WORK INSTRUCTIONS
Locate every line below that contains the word "physical" and copy it.

STUDY MATERIAL

-- ==== Sys2Proof/Config.lean ====
section
/-!
DEFINITION. What the spec leaves open or what an implementation fixes: constants without a body, so that no
proof can rest on their values. Each is named by a row of the assumption log.
-/

namespace Sys2Proof

/-- ECLK cycles that an instruction waits beyond its own issue cycle (R81, R371), by use. DESIGN CHOICE (log 9). -/
opaque Config.stallCycles : Nat → Nat

/-- A byte of device memory read under a key domain that did not write it, or that nothing has written
(R512, R513): by kind of view, domain, key generation, offset and moment. DEDUCED (log 8). -/
opaque Config.meaningless : Nat → Nat → Nat → Nat → Nat → BitVec 8

/-- A byte that the host's memory returns at an IOVA, by use (R438). DEDUCED (log 93). -/
opaque Config.hostByte : Nat → Nat → BitVec 8

/-- How the host completes a read: 0 successful, otherwise the ACCESS subcode 2, 4 or 6 (R439), by use. DEDUCED (log 93). -/
opaque Config.hostStatus : Nat → Nat

/-- Sign and payload of a scalar NaN result, which IEEE 754 leaves open (R85), by use.
DEDUCED (log 14); DESIGN CHOICE (log 22). -/
opaque Config.nanBits : Nat → BitVec 52

/-- A value the spec leaves open, of any width, by use. DESIGN CHOICE (log 7). -/
opaque Config.free : Nat → Nat

/-- Factory voltage table of a die, by point and band, in units of 0.1 mV (R604). PRESUMED (log 92). -/
opaque Config.vtab : Nat → Nat → Nat → BitVec 16

/-- `AGE_STEP` and `VENG_MAX` of a die, in units of 0.1 mV (R604). PRESUMED (log 92). -/
opaque Config.ageStep : Nat → BitVec 16
/-- PRESUMED (log 92). -/
opaque Config.vengMax : Nat → BitVec 16

/-- Vendor ID (R554), serial number, factory test record and activity-model coefficients (R690, R693, R621).
PRESUMED (log 92). -/
opaque Config.vendorId : BitVec 16
/-- PRESUMED (log 92). -/
opaque Config.serial : List (BitVec 8)
/-- PRESUMED (log 92). -/
opaque Config.testRecord : List (BitVec 8)
/-- PRESUMED (log 92). -/
opaque Config.coeffs : Nat → List (BitVec 8)

/-- A firmware bank as the factory wrote it into every slot, header first (R640). PRESUMED (log 92). -/
opaque Config.fwBank : Nat → List (BitVec 8)

/-- Index and subindex that an event frame gives for `PWR_EVT`, for which the object tables list no object (R678).
DESIGN CHOICE (log 76). -/
opaque Config.pwrEvtObj : BitVec 24

end Sys2Proof
end

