-- ==== Sys2Proof/Machine/EngineState.lean ====
section
/-!
DEFINITION. The state of one physical engine: scalar core, vector unit, tile unit, store buffer, late-error
queue, interrupt latches, translation caches, engine cache, prefetchers and speculation (chapters 02 to 11).
-/

namespace Sys2Proof.Machine

/-- A multiply's or divide's result that has not been delivered yet (R87, R88). -/
structure Pend where
  /-- place in program order (R55) -/
  seq : Nat
  /-- goes to `PRL` (`QUO`) -/
  lo : W64
  /-- goes to `PRH` (`REM`) -/
  hi : W64
  /-- a divide -/
  div : Bool
deriving DecidableEq, Repr

/-- The contents of one physical tile slot: rows of 128 bytes and the 16 scale bytes of each row (R205,
R260). A row not listed is zero. -/
structure TileSlot where
  rows : Store (BitVec 1024)
  scale : Store (BitVec 128)
deriving DecidableEq, Repr

/-- The tile and accumulator files with their maps (R213) and the reuse latches (R221). Accumulator
element (m, n) of a slot is listed at 128 m + n; an element not listed is zero. -/
structure TileFile where
  tmap : List Nat
  spare : Nat
  amap : List Nat
  shadow0 : Nat
  shadow1 : Nat
  slots : Store TileSlot
  accs : Store (Store (BitVec 48))
  /-- the slots whose contents the two reuse latches hold, where valid: a slot number, with 100 added when a
  full-array pass loaded it and 200 when a pair did -/
  latch0 : Option Nat
  latch1 : Option Nat
deriving DecidableEq, Repr

/-- The part of an engine that a discarded instruction leaves as it was (R117 step 1, R215): registers of
the scalar core (R54), pending deliveries, system registers by number, vector and mask registers, tile file. -/
structure Core where
  acc : TWord
  ix0 : TWord
  ix1 : TWord
  prl : TWord
  prh : TWord
  spMon : W64
  spSup : W64
  spTask : W64
  pc : W64
  st : W64
  /-- deliveries due, oldest first -/
  pend : List Pend
  /-- the next place in program order -/
  seq : Nat
  /-- `INSTRET` (R103) -/
  instret : W64
  /-- system registers that have been written since reset, by number; the others hold their reset value -/
  sys : Store W64
  v : Store (BitVec 8192)
  m : Store (BitVec 8192)
  tf : TileFile
deriving DecidableEq, Repr

/-- What a store does with the tags of the words it writes (R66, R181). -/
inductive TagAct where
  /-- a word written in whole takes this tag (a tagged page) -/
  | set (t : Tag)
  /-- a word written in whole takes RAW, a partly written word keeps its tag (an untagged page; a
  sub-word store) -/
  | whole
  /-- every word written takes RAW, but a POISON word written in part keeps POISON (a vector, tile or DMA
  store through a tagged page) -/
  | raw
deriving DecidableEq, Repr

/-- An atomic operation as it travels (R447, R448, R460). -/
structure AtomReq where
  /-- AOP of R447 -/
  aop : Nat
  line : Bool
  /-- the old value is returned -/
  ret : Bool
  /-- the operand's bytes: an element, or the part of the source line that the target line takes -/
  operand : List Byte
  /-- compare value of the `cas` forms -/
  cmp : W64
  /-- global address of the EXA128 region header -/
  hdr : W64
  /-- `xadd` element form: the operand is a signed integer (tag INT), otherwise binary64 -/
  isInt : Bool
deriving DecidableEq, Repr

/-- One entry of the store buffer: a retired store or non-returning atomic that is not performed yet
(R141, R452). -/
structure SbEntry where
  /-- device virtual address reported in `LATE_ERR` -/
  va : W64
  /-- global address of offset 0 -/
  ga : W64
  kdom : Byte
  /-- the bytes, each with its offset from `ga` -/
  data : List (Nat × Byte)
  tag : TagAct
  /-- level of the store -/
  pl : BitVec 2
  /-- log2 of the bytes, reported in `LATE_ERR` -/
  size : Nat
  /-- `st.rl`: performed only after every earlier access (R400) -/
  rel : Bool
  /-- the page is marked side-effect -/
  se : Bool
  /-- engine-cache class and partition for the pier (R342) -/
  cls : Nat
  /-- tensor class of the page -/
  tcls : Nat
  /-- the function whose requester ID a host access uses (R438) -/
  fn : Nat
  atom : Option AtomReq
  /-- the transaction that carries it, once sent -/
  sent : Option Nat
deriving DecidableEq, Repr

/-- An entry of the `LATE_ERR` queue (R141, R144). -/
structure LateErr where
  addr : W64
  status : Byte
  pl : BitVec 2
  size : BitVec 4
deriving DecidableEq, Repr

/-- A tile instruction that has done its work and is not committed (R214, R215). The core already holds
its result and those of the younger instructions; `before` is the core as it stood when the instruction
issued, to which a discard returns. DEDUCED (log 29). -/
structure TileOp where
  before : Core
  /-- the core right after the instruction, without the younger ones -/
  after : Core
  /-- a multiply-family pass, for R246 -/
  pass : Bool
  /-- length P of the pass in cycles (R226) -/
  len : Nat
  /-- the fields of `TILEINFO` (R120, R248) other than VALID and PASS_CYCLE -/
  info : W64
  /-- counts added at commit: `TCNT_BUSY`, `TCNT_SKIP` -/
  busy : Nat
  skip : Nat
  /-- stores of younger instructions, which enter the store buffer when they retire (R214) -/
  held : List SbEntry
  /-- instructions retired behind it, itself included (R214) -/
  younger : Nat
deriving DecidableEq, Repr

/-- What an engine that does not issue is waiting for. -/
inductive Wait where
  | none
  /-- `pause` (R81) -/
  | pause
  /-- `FENCE.S` drains the store buffer (R145) -/
  | fenceS
  /-- `fence` with W in PRED waits for stores to be performed (R399); `inval` names fence.n -/
  | fence (inval : Bool)
  /-- the response of transaction `tid` -/
  | resp (tid : Nat)
  /-- a returning atomic has been sent: its operation and its target's address (R451) -/
  | atomic (aop : Nat) (va : W64)
  /-- `msend`, or with `done` `tdone`, has sent its write to another node, whose response gives the status (R548,
  R549) -/
  | reply (done : Bool)
  /-- an interrupt waits for the oldest tile instruction (R246) -/
  | tile
  /-- `stepmark` of a due step waits until the slot is ARMED (R650) -/
  | mark (slot : Nat)
  /-- issue stopped by the die supervisor for a live migration (R633) -/
  | drain
deriving DecidableEq, Repr

/-- The response of a returning atomic (R454): exception code and subcode, code 0 for success, and the old
value. -/
structure AtomResp where
  code : Byte
  sub : Byte
  val : Nat
deriving DecidableEq, Repr

/-- An entry of a translation cache (R433): a leaf, or with `walk` the pointer to the table of level
`lvl` − 1 reached by the bits of `va` above it. -/
structure TlbEntry where
  ctx : Nat
  /-- device virtual address with the bits below `size` zero -/
  va : Nat
  /-- log2 of the bytes it covers -/
  size : Nat
  lvl : Nat
  /-- words 0 and 1 of the page-table entry, as last seen or updated -/
  w0 : W64
  w1 : W64
  /-- local offset of the entry -/
  ent : Nat
  /-- key domain of the context's tables (R728) -/
  tkdom : Byte
deriving DecidableEq, Repr

/-- Coherence states of an engine-cache line (R338); a pier's line is clean (`e`) or dirty (`m`). -/
inductive LineSt where
  | s | e | m | n | w
deriving DecidableEq, Repr

/-- A cached line's address, place and replacement state (R350 to R352). Its data is not kept here:
coherence (R336) makes it that of memory. -/
structure CLine where
  /-- line number: local offset, or for other nodes and host memory global address, div 128 -/
  line : Nat
  way : Nat
  st : LineSt
  /-- requester class, partition and tensor class at the fill -/
  cls : Nat
  part : Nat
  tcls : Nat
  reuse : Nat
  dead : Bool
  /-- a write-back or fill is in progress (R358) -/
  busy : Bool
  /-- key domain under which it was filled (R513) -/
  kdom : Byte
  /-- 0 demand; 1 stream prefetch, 2 descriptor prefetch not yet hit (R394) -/
  pf : Nat
deriving DecidableEq, Repr

/-- A miss of the engine cache that has not been filled (R343, R356). -/
structure EMiss where
  line : Nat
  cls : Nat
  tcls : Nat
  kdom : Byte
  store : Bool
  fetch : Bool
  /-- the way whose dirty victim is being written back -/
  way : Option Nat
  /-- 0 a demand miss; the prefetcher of a prefetch, and whether it fills the pier only -/
  pf : Nat
deriving DecidableEq, Repr

/-- A cache: its sets by number, each a list of lines, most recent first. -/
abbrev Cache := Store (List CLine)

/-- A line held in state W (R403): the whole line as the speculative task sees it, the bytes it has written,
the tags of its 16 words and which of them it has set. -/
structure WLine where
  /-- global address of the line -/
  ga : W64
  kdom : Byte
  va : W64
  fn : Nat
  data : List Byte
  mask : BitVec 128
  tags : List Tag
  tset : BitVec 16
deriving DecidableEq, Repr

/-- An N line: a clean copy of a line of another node or of host memory (R338, R339). DEDUCED (log 97). -/
structure NLine where
  ga : W64
  kdom : Byte
  bytes : List Byte
deriving DecidableEq, Repr

/-- A stream of the stream prefetcher (R386). -/
structure Stream where
  /-- context, level and line number of the device virtual address -/
  ctx : Nat
  pl : BitVec 2
  line : Nat
  stride : Int
  misses : Nat
  trained : Bool
  issued : Nat
deriving DecidableEq, Repr

/-- A running software prefetch descriptor (R392). -/
structure PfDesc where
  ctx : Nat
  pl : BitVec 2
  base : W64
  stride : W64
  rows : Nat
  rowb : Nat
  next : Nat
  pier : Bool
deriving DecidableEq, Repr

/-- State of a speculation (R402): 0 idle, 1 active, 2 parked, 3 committing, with the fields of
`SPEC_STAT` and `SPEC_PARK_ADDR`. -/
structure Spec where
  state : Nat
  failed : Bool
  lost : Bool
  conflict : Bool
  parkCode : Byte
  parkWhy : Nat
  parkAddr : W64
  wl : List WLine
deriving DecidableEq, Repr

/-- One physical engine. -/
structure Engine where
  core : Core
  /-- event counters among the system registers, by number (R15), but `INSTRET` -/
  ctrs : Store W64
  /-- latched event sources 6 to 10 of `IRQ_PEND` (R135) -/
  irq : BitVec 11
  lateErr : List LateErr
  sb : List SbEntry
  tq : List TileOp
  wait : Wait
  /-- lockdown (R124, R125), with the stack address whose push failed last -/
  locked : Option W64
  /-- the frame that could not be pushed, kept for the lockdown record (R126) -/
  lockFrame : List TWord
  /-- `TILE_LEASE` in force (R243) -/
  leased : Bool
  /-- `ENG_TENANT` in force (R424): bit 8 OPER, bits [5:0] TENANT -/
  tenant : W64
  tlbI : List TlbEntry
  tlbD : List TlbEntry
  tlb2 : List TlbEntry
  walk : List TlbEntry
  l1i : Cache
  l1d : Cache
  ec : Cache
  misses : List EMiss
  nlines : List NLine
  /-- data of remote reads that has arrived for the instruction that waits for it -/
  rbuf : List NLine
  /-- an error status that has arrived for it -/
  rerr : Option Byte
  streams : List Stream
  pfd : List PfDesc
  /-- prefetches outstanding (R388): line and prefetcher, 1 stream, 2 descriptor -/
  pfOut : List (Nat × Nat)
  spec : Spec
  /-- response of a returning atomic that has arrived (R451) -/
  atomResp : Option AtomResp
  /-- machine checks that wait for that response (R138, R451): SUB and `FADDR` -/
  mcPend : List (Byte × W64)
deriving DecidableEq, Repr

/-- The reset binding of the tile and accumulator maps, with every slot zero (R213). -/
def TileFile.reset : TileFile :=
  { tmap := List.range 16, spare := 16, amap := List.range 4, shadow0 := 4, shadow1 := 5
    slots := [], accs := [], latch0 := none, latch1 := none }

/-- A register that holds 0 with tag RAW. -/
def TWord.zero : TWord := ⟨0#64, 0#4⟩

/-- The core at engine reset: level 0, interrupts off (R59), every other register zero. DESIGN CHOICE (log 6). -/
def Core.reset : Core :=
  { acc := TWord.zero, ix0 := TWord.zero, ix1 := TWord.zero, prl := TWord.zero, prh := TWord.zero
    spMon := 0#64, spSup := 0#64, spTask := 0#64, pc := 0#64, st := 0#64
    pend := [], seq := 0, instret := 0#64, sys := [], v := [], m := [], tf := TileFile.reset }

/-- No speculation open. -/
def Spec.idle : Spec :=
  { state := 0, failed := false, lost := false, conflict := false, parkCode := 0#8, parkWhy := 0
    parkAddr := 0#64, wl := [] }

/-- An engine right after reset: queues, caches and translation caches empty, `ENG_TENANT` at its reset
value (R424). -/
def Engine.reset : Engine :=
  { core := Core.reset, ctrs := [], irq := 0#11, lateErr := [], sb := [], tq := [], wait := .none
    locked := none, lockFrame := [], leased := false, tenant := 0x100#64
    tlbI := [], tlbD := [], tlb2 := [], walk := [], l1i := [], l1d := [], ec := [], misses := []
    nlines := [], rbuf := [], rerr := none, streams := [], pfd := [], pfOut := []
    spec := Spec.idle, atomResp := none, mcPend := [] }

end Sys2Proof.Machine
end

COMPLETED EXERCISE
DEFINITION. The state of one physical engine: scalar core, vector unit, tile unit, store buffer, late-error
/-- The contents of one physical tile slot: rows of 128 bytes and the 16 scale bytes of each row (R205,
/-- One physical engine. -/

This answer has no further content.